Stored dataset items:
-- ==== Sys2Proof/Certificates/Slice0/Obligations.lean ====
section
/-! DEFINITION. Obligations.lean: the statements for the provers. Each docstring names the rule or the sections it formalises. -/

open Sys2Proof Sys2Proof.Machine
open Sys2Proof.Fp (Val)

namespace Sys2Proof.Machine

/-! ### What each computing instruction computes -/

/-- The integer and logic instructions (R78 to R80): registers written, and each lane's value from the sources as they stand. -/
def intResult (s : State) : Instr → Option (Opnds × Nat × (Nat → Nat))
  | .iadd x t sat => some (x, t.regs, fun l => ifit t sat (ival t (s.src x.ext t.op l x.a) + ival t (s.src x.ext t.op l x.b)))
  | .isub x t sat => some (x, t.regs, fun l => ifit t sat (ival t (s.src x.ext t.op l x.a) - ival t (s.src x.ext t.op l x.b)))
  | .imul x t sat => some (x, t.regs, fun l => ifit t sat (ival t (s.src x.ext t.op l x.a) * ival t (s.src x.ext t.op l x.b)))
  | .imulhi x t => some (x, t.regs, fun l =>
      iout t (wrap t.bits (ival t (s.src x.ext t.op l x.a) * ival t (s.src x.ext t.op l x.b) / (2 ^ t.bits : Nat))))
  | .imad x t sat => some (x, t.regs, fun l =>
      ifit t sat (ival t (s.src x.ext t.op l x.a) * ival t (s.src x.ext t.op l x.b) + ival t (s.src x.ext t.op l x.c)))
  | .imin x t => some (x, t.regs, fun l => ifit t false (min (ival t (s.src x.ext t.op l x.a)) (ival t (s.src x.ext t.op l x.b))))
  | .imax x t => some (x, t.regs, fun l => ifit t false (max (ival t (s.src x.ext t.op l x.a)) (ival t (s.src x.ext t.op l x.b))))
  | .iabs x t sat => some (x, t.regs, fun l => ifit t sat (ival t (s.src x.ext t.op l x.a)).natAbs)
  | .ineg x t sat => some (x, t.regs, fun l => ifit t sat (-(ival t (s.src x.ext t.op l x.a))))
  | .shl x t c => some (x, t.regs, fun l => shlVal t.bits c (s.src x.ext t.op l x.a) (s.src x.ext .b32 l x.b))
  | .shr x t c => some (x, t.regs, fun l => shrVal t.bits c (s.src x.ext t.op l x.a) (s.src x.ext .b32 l x.b))
  | .sar x t c => some (x, t.regs, fun l => sarVal t.bits c (s.src x.ext t.op l x.a) (s.src x.ext .b32 l x.b))
  | .rot x t => some (x, t.regs, fun l => rotVal t.bits (s.src x.ext t.op l x.a) (s.src x.ext .b32 l x.b))
  | .and x t => some (x, t.regs, fun l => s.src x.ext t.op l x.a &&& s.src x.ext t.op l x.b)
  | .or x t => some (x, t.regs, fun l => s.src x.ext t.op l x.a ||| s.src x.ext t.op l x.b)
  | .xor x t => some (x, t.regs, fun l => s.src x.ext t.op l x.a ^^^ s.src x.ext t.op l x.b)
  | .not x t => some (x, t.regs, fun l => 2 ^ t.bits - 1 - s.src x.ext t.op l x.a)
  | .lut3 x w tbl =>
    let t : ITy := if w then .b64 else .b32
    some (x, t.regs, fun l =>
      lut3Val tbl.toNat (s.src x.ext t.op l x.a) (s.src x.ext t.op l x.b) (s.src x.ext t.op l x.c) t.bits)
  | .popc x t => some (x, 1, fun l => popcount (s.src x.ext t.op l x.a) t.bits)
  | .clz x t => some (x, 1, fun l => clzVal t.bits (s.src x.ext t.op l x.a))
  | .brev x t => some (x, t.regs, fun l => reverseBits (s.src x.ext t.op l x.a) t.bits)
  | .bfe x t => some (x, t.regs, fun l => bfeVal t (s.src x.ext t.op l x.a) (s.src x.ext .b32 l x.b) (s.src x.ext .b32 l x.c))
  | .bfi x t => some (x, t.regs, fun l =>
      bfiVal t.bits (s.src x.ext t.op l x.a) (s.src x.ext .b32 l x.b) (s.src x.ext t.op l x.c))
  | .icmp x t cc => some (x, 1, fun l =>
      if cmpInt cc (ival t (s.src x.ext t.op l x.a)) (ival t (s.src x.ext t.op l x.b)) then 1 else 0)
  | .sel x t => some (x, t.regs, fun l =>
      if s.src x.ext .b32 l x.c = 0 then s.src x.ext t.op l x.b else s.src x.ext t.op l x.a)
  | .mov x t => some (x, t.regs, fun l => s.src x.ext t.op l x.a)
  | .lea x t sh => some (x, 2, fun l =>
      wrap 64 ((s.src x.ext .b64 l x.a : Nat) + ival t (s.src x.ext .b32 l x.b) * (2 ^ sh.toNat : Nat)))
  | .imadWide x t sat => some (x, 2, fun l =>
      fit 64 t.signed sat (ival t (s.src x.ext t.op l x.a) * ival t (s.src x.ext t.op l x.b)
        + readInt 64 t.signed (s.src x.ext (.int 64 t.signed) l x.c)))
  | .prmt x => some (x, 1, fun l => prmtVal (s.src x.ext .b32 l x.a) (s.src x.ext .b32 l x.b) (s.src x.ext .b32 l x.c))
  | .isad x t sat => some (x, 1, fun l =>
      ifit t sat ((ival t (s.src x.ext t.op l x.a) - ival t (s.src x.ext t.op l x.b)).natAbs + ival t (s.src x.ext t.op l x.c)))
  | _ => none

/-- Operand n of an FP instruction as a value of its format: element k, under `.absa` and a negation (R55, R81). -/
def fpArg (s : State) (x : Opnds) (t : FTy) (m : FMods) (l : Nat) (a : Src) (abs neg : Bool) (k : Nat) : Val :=
  Fp.unpack t.fmt (signMods t.fmt (abs && m.absa) neg (elem t (s.src x.ext (.fp t) l a) k))

/-- The floating-point instructions (R82 to R86): each lane's value and flags. Exact results are rounded once, under the
modifiers (R56, R81). -/
def fpResult (s : State) : Instr → Option (Opnds × (Nat → Nat × BitVec 6))
  | .fadd x t m => some (x, fun l => perElem t fun k => finish t.fmt m.rnd m.sat
      (Fp.add m.rnd (fpArg s x t m l x.a true m.nega k) (fpArg s x t m l x.b false m.negb k)))
  | .fsub x t m => some (x, fun l => perElem t fun k => finish t.fmt m.rnd m.sat
      (Fp.add m.rnd (fpArg s x t m l x.a true m.nega k) (fpArg s x t m l x.b false m.negb k).negate))
  | .fmul x t m => some (x, fun l => perElem t fun k => finish t.fmt m.rnd m.sat
      (Fp.mul (fpArg s x t m l x.a true m.nega k) (fpArg s x t m l x.b false m.negb k)))
  | .ffma x t m => some (x, fun l => perElem t fun k => finish t.fmt m.rnd m.sat
      (Fp.fma m.rnd (fpArg s x t m l x.a true m.nega k) (fpArg s x t m l x.b false m.negb k)
        (fpArg s x t m l x.c false m.negc k)))
  | .fmin x t m => some (x, fun l => perElem t fun k => finish t.fmt m.rnd m.sat
      (Fp.minMax false (fpArg s x t m l x.a true m.nega k) (fpArg s x t m l x.b false m.negb k)))
  | .fmax x t m => some (x, fun l => perElem t fun k => finish t.fmt m.rnd m.sat
      (Fp.minMax true (fpArg s x t m l x.a true m.nega k) (fpArg s x t m l x.b false m.negb k)))
  | .fdiv x t m => some (x, fun l => perElem t fun k => finish t.fmt m.rnd m.sat
      (Fp.div (fpArg s x t m l x.a true m.nega k) (fpArg s x t m l x.b false m.negb k)))
  | .frcp x t m => some (x, fun l => perElem t fun k => finish t.fmt m.rnd m.sat
      (Fp.div (.num false 1 0) (fpArg s x t m l x.a true m.nega k)))
  | .frsq x t m => some (x, fun l => perElem t fun k => finish t.fmt m.rnd m.sat (Fp.rsqrt (fpArg s x t m l x.a true m.nega k)))
  | .fsqrt x t m => some (x, fun l => perElem t fun k => finish t.fmt m.rnd m.sat (Fp.sqrt (fpArg s x t m l x.a true m.nega k)))
  | .ffrac x t m => some (x, fun l => perElem t fun k => finish t.fmt m.rnd m.sat (Fp.frac (fpArg s x t m l x.a true m.nega k)))
  | .fround x t m => some (x, fun l => perElem t fun k => finish t.fmt m.rnd m.sat
      (Fp.roundInt m.rnd (fpArg s x t m l x.a true m.nega k)))
  | .fscale x t m => some (x, fun l => perElem t fun k => finish t.fmt m.rnd m.sat
      (Fp.scale (fpArg s x t m l x.a true m.nega k) (readInt 32 true (s.src x.ext .b32 l x.b))))
  | .fex2 x t m => some (x, fun l => perElem t fun k =>
      let r := Fp.ex2 t.fmt m.rnd (fpArg s x t m l x.a true m.nega k)
      ((if m.sat then Fp.saturate t.fmt r.1 else r.1), r.2))
  | .flg2 x t m => some (x, fun l => perElem t fun k =>
      let r := Fp.lg2 t.fmt m.rnd (fpArg s x t m l x.a true m.nega k)
      ((if m.sat then Fp.saturate t.fmt r.1 else r.1), r.2))
  | .fsin x t m => some (x, fun l => perElem t fun k =>
      let r := Fp.sin t.fmt m.rnd (fpArg s x t m l x.a true m.nega k)
      ((if m.sat then Fp.saturate t.fmt r.1 else r.1), r.2))
  | .fcos x t m => some (x, fun l => perElem t fun k =>
      let r := Fp.cos t.fmt m.rnd (fpArg s x t m l x.a true m.nega k)
      ((if m.sat then Fp.saturate t.fmt r.1 else r.1), r.2))
  | .fdot2 x t m => some (x, fun l => finish .f32 m.rnd m.sat
      (Fp.dot2 m.rnd (fpArg s x t m l x.a true m.nega 0) (fpArg s x t m l x.b false m.negb 0)
        (fpArg s x t m l x.a true m.nega 1) (fpArg s x t m l x.b false m.negb 1)
        (Fp.unpack .f32 (signMods .f32 false m.negc (s.src x.ext (.fp .f32) l x.c)))))
  | .fcmp x t cc sig absa => some (x, fun l =>
      let r := Fp.cmp cc sig (Fp.unpack t (signMods t absa false (s.src x.ext (.fp (ffmtTy t)) l x.a)))
        (Fp.unpack t (signMods t absa false (s.src x.ext (.fp (ffmtTy t)) l x.b)))
      ((if r.1 then 1 else 0), r.2))
  | .fclass x t => some (x, fun l =>
      let c := Fp.classOf t (s.src x.ext (.fp (ffmtTy t)) l x.a)
      match x.d with
      | .p _ => ((if c &&& s.src x.ext .b32 l x.b = 0 then 0 else 1), 0)
      | _ => (c, 0))
  | _ => none

/-- The conversions (R87 to R93), but for `cvt.nfb`, whose lanes share a scale, and the queries of a lane's own (R226, R291, R309). The
two narrow conversions need a container that the format has (R88, R90). -/
def convResult (s : State) : Instr → Option (Opnds × Nat × (Nat → Nat × BitVec 6))
  | .cvt x d c rnd sat => some (x, d.regs, fun l => cvtVal d c rnd sat (s.src x.ext (ctyOp c) l x.a))
  | .cvtNfEnc x f t sc k =>
    let fm := Nf.fmtOf (s.freg f.toNat)
    if containerOk fm k.toNat then
      some (x, 1, fun l =>
        let sx := scaleOf s x sc l
        let r : Nat × BitVec 6 := if sc = true ∧ sx = 255 then (fm.nanOrZero, Fp.inv)
          else Nf.encode fm (Fp.unpack t (s.src x.ext (.fp (ffmtTy t)) l x.a)) (127 - (sx : Int))
        let c := s.src x.ext .b32 l x.c
        let at_ := 2 ^ (fm.container * k.toNat)
        (c - field c (fm.container * k.toNat) fm.container * at_ + r.1 * at_, r.2))
    else none
  | .cvtNfDec x f t sc k =>
    let fm := Nf.fmtOf (s.freg f.toNat)
    if containerOk fm k.toNat then
      some (x, 1, fun l =>
        Nf.decode fm (field (s.src x.ext .nf l x.a) (fm.container * k.toNat) fm.container) (scaleOf s x sc l) t)
    else none
  | .unpkNf x f bf sc k =>
    let fm := Nf.fmtOf (s.freg f.toNat)
    if containerOk fm (2 * k.toNat + 1) then
      some (x, 1, fun l =>
        let e (j : Nat) : Nat × BitVec 6 := Nf.decode fm
          (field (s.src x.ext .nf l x.a) (fm.container * (2 * k.toNat + j)) fm.container) (scaleOf s x sc l)
          (if bf then .bf16 else .f16)
        ((e 0).1 + 65536 * (e 1).1, (e 0).2 ||| (e 1).2))
    else none
  | .fmtGet x f => some (x, 1, fun _ => ((s.freg f.toNat).toNat, 0))
  | .flagsGet x => some (x, 1, fun l => ((s.cb.thr l).nflags.toNat, 0))
  | .pack x .b16 _ => some (x, 1, fun l => (s.src x.ext .b32 l x.b % 65536 * 65536 + s.src x.ext .b32 l x.a % 65536, 0))
  | .pack x t rnd =>
    let h (l : Nat) (a : Src) : Nat × BitVec 6 :=
      let v := Fp.unpack .f32 (s.src x.ext (.fp .f32) l a)
      finish (if t = .f16x2 then .f16 else .bf16) rnd false (v.exact, Fp.snanFlags [v])
    some (x, 1, fun l => ((h l x.a).1 + 65536 * (h l x.b).1, (h l x.a).2 ||| (h l x.b).2))
  | .unpack x hi .n16 => some (x, 1, fun l => (field (s.src x.ext .b32 l x.a) (if hi then 16 else 0) 16, 0))
  | .unpack x hi .s16 => some (x, 1, fun l => (extend 16 true (field (s.src x.ext .b32 l x.a) (if hi then 16 else 0) 16), 0))
  | .unpack x hi .f16x2 => some (x, 1, fun l =>
      let v := Fp.unpack .f16 (field (s.src x.ext (.fp .f16x2) l x.a) (if hi then 16 else 0) 16)
      finish .f32 .rn false (v.exact, Fp.snanFlags [v]))
  | .unpack x hi .bf16x2 => some (x, 1, fun l =>
      let v := Fp.unpack .bf16 (field (s.src x.ext (.fp .bf16x2) l x.a) (if hi then 16 else 0) 16)
      finish .f32 .rn false (v.exact, Fp.snanFlags [v]))
  | .xlane x m w wide =>
    let n := segWidth w
    some (x, if wide then 2 else 1, fun l =>
      match (s.exe x.g).find? fun u =>
        homeLane u == homeLane l / n * n + xlanePos m n (homeLane l % n) (s.src x.ext .b32 l x.b) with
      | some u => (s.src x.ext (if wide then .b64 else .b32) u x.a, 0)
      | none => (s.src x.ext (if wide then .b64 else .b32) l x.c, 0))
  | .fhz x => some (x, 1, fun l => ((s.cb.thr l).h, 0))
  | .scbdQ x => some (x, 1, fun l =>
      (if (s.core (s.blk s.sel.blk).core).sb.any fun e =>
        e.blk == s.sel.blk && (e.lo ≤ s.src x.ext .b32 l x.a && s.src x.ext .b32 l x.a ≤ e.hi) then 1 else 0, 0))
  | .accStat x t sel => some (x, 1, fun l =>
      (statVal ((s.part s.mp).tile t.toNat) (s.accRow t.toNat (homeLane l)) sel.toNat, 0))
  | _ => none

/-- The instructions that act once per issue on register values (R152, R154 to R156), and the two counters of a core (R164, R309): the
value from the lowest executing lane's view. -/
def onceResult (s : State) : Instr → Option (Opnds × Nat × (Nat → Nat))
  | .sadd x t sat => some (x, t.regs, fun l => ifit t sat (ival t (s.src x.ext t.op l x.a) + ival t (s.src x.ext t.op l x.b)))
  | .ssub x t sat => some (x, t.regs, fun l => ifit t sat (ival t (s.src x.ext t.op l x.a) - ival t (s.src x.ext t.op l x.b)))
  | .smul x t sat => some (x, t.regs, fun l => ifit t sat (ival t (s.src x.ext t.op l x.a) * ival t (s.src x.ext t.op l x.b)))
  | .sand x t => some (x, t.regs, fun l => s.src x.ext t.op l x.a &&& s.src x.ext t.op l x.b)
  | .sor x t => some (x, t.regs, fun l => s.src x.ext t.op l x.a ||| s.src x.ext t.op l x.b)
  | .sxor x t => some (x, t.regs, fun l => s.src x.ext t.op l x.a ^^^ s.src x.ext t.op l x.b)
  | .sshl x t c => some (x, t.regs, fun l => shlVal t.bits c (s.src x.ext t.op l x.a) (s.src x.ext .b32 l x.b))
  | .sshr x t c a => some (x, t.regs, fun l =>
      (if a then sarVal else shrVal) t.bits c (s.src x.ext t.op l x.a) (s.src x.ext .b32 l x.b))
  | .scmp x t cc => some (x, 1, fun l =>
      if cmpInt cc (ival t (s.src x.ext t.op l x.a)) (ival t (s.src x.ext t.op l x.b)) then 1 else 0)
  | .smov x t => some (x, t.regs, fun l => s.src x.ext t.op l x.a)
  | .rfl x w => some (x, if w then 2 else 1, fun l => s.src x.ext (if w then .b64 else .b32) l x.a)
  | .ballot x => some (x, 4, fun _ => maskOf (((s.exe x.g).filter fun u => s.src x.ext .b32 u x.a != 0).map homeLane))
  | .agree x m => some (x, 1, fun _ => if agreeVal m ((s.exe x.g).map fun u => s.src x.ext .b32 u x.a) then 1 else 0)
  | .spstat x sel => some (x, if sel.toNat < 3 then 2 else 1, fun _ => (s.core s.cc).scratch.counter sel.toNat)
  | .scbdCnt x => some (x, 1, fun _ => s.cb.copies.length)
  | _ => none

end Sys2Proof.Machine

/-- Every integer and logic instruction completes with its result in each executing lane's destination, flags untouched, and
changes nothing else (R78 to R80, R73). -/
def Obligations.IntegerResults : Prop :=
  ∀ (s : State) (i : Instr) (x : Opnds) (n : Nat) (f : Nat → Nat),
    intResult s i = some (x, n, f) → s.ready i = true → s.ctxOk = true →
    ∃ t, exec i s = .next t ∧ s.computed t x n fun l => (f l, 0)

**Work instructions:**
Copy the entries word for word. Start at the first line and end with the line containing "open Sys2Proof.Fp (Val)".

**Solution for this task:**
-- ==== Sys2Proof/Certificates/Slice0/Obligations.lean ====
section
/-! DEFINITION. Obligations.lean: the statements for the provers. Each docstring names the rule or the sections it formalises. -/

open Sys2Proof Sys2Proof.Machine
open Sys2Proof.Fp (Val)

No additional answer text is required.